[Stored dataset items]
/-! ## Late faults (R151, R359) -/

/-- LATE_FAULT (R151): a line of DRAM turns out poisoned after an operation on it was accepted; the record goes to the context
that issued it. -/
def evLateFault (who : Origin) (addr : Nat) (s : State) : State :=
  if addr < 2 ^ 40 then
    let s := { s with hbmPoison := setIns (addr / 64) s.hbmPoison }
    poisonFound s addr (if who.ctx < 4096 then some (who.ctx, if who.core < 1024 then who.core else noCore, who.va) else none)
  else s
/-- LATE_FAULT, as an event. -/
def execLateFault (who : Origin) (addr : Nat) (s : State) : Host.Outcome State Fault Refusal := .next (evLateFault who addr s)

/-! ## Walks (R349-R351) -/

/-- The entries that the walks of a stalled bundle read, with the address of each walk. -/
def stallEntries (s : State) (x : Nat) (t : Stall) : List (Nat × Nat) :=
  t.walks.flatMap (fun va => (walkReads s va walkLevels (ctxAt s x).root).map (fun a => (a, va)))

/-- The read of an entry leaves for its home (R346, R365). -/
def sendEntry (n x : Nat) (s : State) (e : Nat × Nat) : State :=
  let s := sendReq s (.core n) x none (entryPlace e.1) e.2 .fetch none
  mapCore s n (fun c => { c with stall := c.stall.map (fun t => { t with reads := t.reads ++ [(e.1, s.nextId - 1)] }) })

/-- TRANSLATION_WALK_DONE (R346, R349, R351): the walks of a stalled bundle begin, and are counted (R363), with the reads of their
entries, which no closed gate holds (R375); they complete once those have been served at their homes. A first leaf over window cells
initialises them. -/
def evTranslationWalkDone (n : Nat) (s : State) : State :=
  let c := coreAt s n
  match c.stall with
  | none => s
  | some t =>
    let x := ctxNo s c
    let unread := (stallEntries s x t).filter (fun e => !t.reads.any (fun r => r.1 == e.1))
    if c.life != .running || t.walked || t.walks.isEmpty then s
    else if !unread.isEmpty then
      if gateClosed s then s
      else
        let begun := if t.reads.isEmpty then BitVec.ofNat 32 t.walks.length else 0
        unread.foldl (sendEntry n x) (setCore s n { c with walks := c.walks + begun })
    else if allServed s (t.reads.map Prod.snd) then
      t.walks.foldl (fun s va => warm s x va) (setCore s n { c with stall := some { t with walked := true } })
    else s
/-- TRANSLATION_WALK_DONE, as an event. -/
def execTranslationWalkDone (core : Nat) (s : State) : Host.Outcome State Fault Refusal := .next (evTranslationWalkDone core s)

end Sys2Proof.Machine
end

EXERCISE DIRECTIONS:
Among the records above, a stretch begins at the line containing "mapCore s n" and ends at the line containing "let begun := if". Restate that stretch word for word, and nothing else.

FINAL ANSWER:
  mapCore s n (fun c => { c with stall := c.stall.map (fun t => { t with reads := t.reads ++ [(e.1, s.nextId - 1)] }) })

/-- TRANSLATION_WALK_DONE (R346, R349, R351): the walks of a stalled bundle begin, and are counted (R363), with the reads of their
entries, which no closed gate holds (R375); they complete once those have been served at their homes. A first leaf over window cells
initialises them. -/
def evTranslationWalkDone (n : Nat) (s : State) : State :=
  let c := coreAt s n
  match c.stall with
  | none => s
  | some t =>
    let x := ctxNo s c
    let unread := (stallEntries s x t).filter (fun e => !t.reads.any (fun r => r.1 == e.1))
    if c.life != .running || t.walked || t.walks.isEmpty then s
    else if !unread.isEmpty then
      if gateClosed s then s
      else
        let begun := if t.reads.isEmpty then BitVec.ofNat 32 t.walks.length else 0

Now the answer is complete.